[Saved entries]
**********

-- ==== Sys2Proof/Machine/Operands.lean ====
section
/-! DEFINITION. Operand forms: bit sequences, bytes and the 256-bit buses (00 R8, 20 R63 to R67, 30 R97), the numbers
that stand for phases, statuses and fault kinds (10 R21, 30 R94, 60 R241), and the response word (30 R93). -/

namespace Sys2Proof.Machine

/-- A bit sequence read as a numeral, first bit most significant (20 R63). -/
def bitsVal : Bits → Nat
  | [] => 0
  | b :: p => b.toNat * 2 ^ p.length + bitsVal p

/-- `byte(p)` of a bit sequence of length 8: element 0 is bit 7 (00 R8, 20 R63). -/
def byteOf (p : Bits) : Byte := BitVec.ofNat 8 (bitsVal p)

/-- The first `n` bits of a word, most significant first. -/
def msbFirst {w : Nat} (n : Nat) (v : BitVec w) : Bits := (List.range n).map (fun i => v.getMsbD i)

/-- `bits8(B)`: bit 7 first, bit 0 last (00 R8, 20 R64). -/
def bits8 (b : Byte) : Bits := msbFirst 8 b

/-- `p ++ 0^(8 - |p|)`: a short sequence padded on the right with zeros to 8 bits (20 R65). -/
def padTo8 (p : Bits) : Bits := p ++ List.replicate (8 - p.length) false

/-- `left256(p)`: element `p[i]` in bit `255 - i`, every other bit 0 (00 R8, 20 R66). -/
def left256 (p : Bits) : Data := BitVec.ofNat 256 (bitsVal p * 2 ^ (256 - p.length))

/-- The code operand of `CTLD`: `p[i] = wdata[255 - i]` for `i < len` (30 R97). -/
def codeOperand (len : Byte) (wdata : Data) : Bits := msbFirst len.toNat wdata

/-- The stray bits of `CTLD`, `wdata[255 - len : 0] ≠ 0` (42 R177, R178). -/
def strayBits (len : Byte) (wdata : Data) : Bool := wdata.extractLsb' 0 (256 - len.toNat) != 0

/-- The count operand of `FADD`, an unsigned 256-bit integer (30 R97). -/
def countOperand (wdata : Data) : Nat := wdata.toNat

/-- An unsigned number right-aligned on `rdata`, zeros above (20 R67). -/
def right256 (n : Nat) : Data := BitVec.ofNat 256 n

/-- A field placed with its lowest bit at bit `lo` of `rdata` (10 R37 to R46, 41 R163). -/
def fieldAt {w : Nat} (v : BitVec w) (lo : Nat) : Data := v.setWidth 256 <<< lo

/-- The handle of a leaf is its symbol (10 R25); also a symbol as a 9-bit context value (60 R241). -/
def leafHandle (s : Sym) : Handle := s.setWidth 9

/-- A byte as a 9-bit context value (60 R241: `HOLD`, `u`). -/
def byteCtx (b : Byte) : BitVec 9 := b.setWidth 9

/-- A small number as the 9-bit `val` or context (30 R93). -/
def val9 (n : Nat) : BitVec 9 := BitVec.ofNat 9 n

/-- All symbols in ascending order (the order of the loops of 41 R150, 42 R170, 44 R210). -/
def allSyms : List Sym := (List.range 256).map (BitVec.ofNat 8)

/-- The value column of 10 R21. -/
def Phase.num : Phase → BitVec 4
  | .idle => 0 | .count => 1 | .tree => 2 | .code => 3 | .pack => 4 | .load => 5 | .unpack => 6 | .done => 7 | .fault => 8

/-- The code column of 60 R241. -/
def FaultKind.num : FaultKind → BitVec 8
  | .illegalCommand => 0x10
  | .sequenceError => 0x11
  | .countOverflow => 0x12
  | .missingCodeEntry => 0x13
  | .malformedTable => 0x14
  | .truncatedPayload => 0x15
  | .invalidCode => 0x16
  | .badFraming => 0x17

/-- The status codes of 30 R94. -/
def Status.num : Status → BitVec 8
  | .ok => 0x00
  | .emptyInput => 0x01
  | .aborted => 0x0F
  | .fault k => k.num

/-- `nout`, the number of bytes in `out` (30 R93). -/
def Response.nout (r : Response) : BitVec 8 := BitVec.ofNat 8 r.out.length

/-- `rsp = (status << 24) | (nout << 16) | (flag << 15) | val` (30 R93). -/
def Response.word (r : Response) : BitVec 32 :=
  (r.status.num.setWidth 32 <<< 24) ||| (r.nout.setWidth 32 <<< 16) |||
    ((BitVec.ofBool r.flag).setWidth 32 <<< 15) ||| r.val.setWidth 32

/-- The response `respond(OK)`: every field not named is 0 (00 R9, 30 R96). -/
def Response.ok : Response := { status := .ok, flag := false, val := 0, rdata := 0, out := [] }

/-- The response `ABORTED`: `nout`, `flag`, `val` and `rdata` are 0 (60 R250). -/
def Response.aborted : Response := { status := .aborted, flag := false, val := 0, rdata := 0, out := [] }

/-- The response of a fault: its code, its context in `val`, everything else 0 (30 R93, 60 R253). -/
def Response.ofFault (k : FaultKind) (ctx : BitVec 9) : Response :=
  { status := .fault k, flag := false, val := ctx, rdata := 0, out := [] }

end Sys2Proof.Machine
end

**********

_The problem_. Of the entries above, repeat exactly the lines between the line with "def allSyms : List" and the line with "the number of", inclusive, and no others.

_Response for this exercise_.
def allSyms : List Sym := (List.range 256).map (BitVec.ofNat 8)

/-- The value column of 10 R21. -/
def Phase.num : Phase → BitVec 4
  | .idle => 0 | .count => 1 | .tree => 2 | .code => 3 | .pack => 4 | .load => 5 | .unpack => 6 | .done => 7 | .fault => 8

/-- The code column of 60 R241. -/
def FaultKind.num : FaultKind → BitVec 8
  | .illegalCommand => 0x10
  | .sequenceError => 0x11
  | .countOverflow => 0x12
  | .missingCodeEntry => 0x13
  | .malformedTable => 0x14
  | .truncatedPayload => 0x15
  | .invalidCode => 0x16
  | .badFraming => 0x17

/-- The status codes of 30 R94. -/
def Status.num : Status → BitVec 8
  | .ok => 0x00
  | .emptyInput => 0x01
  | .aborted => 0x0F
  | .fault k => k.num

/-- `nout`, the number of bytes in `out` (30 R93). -/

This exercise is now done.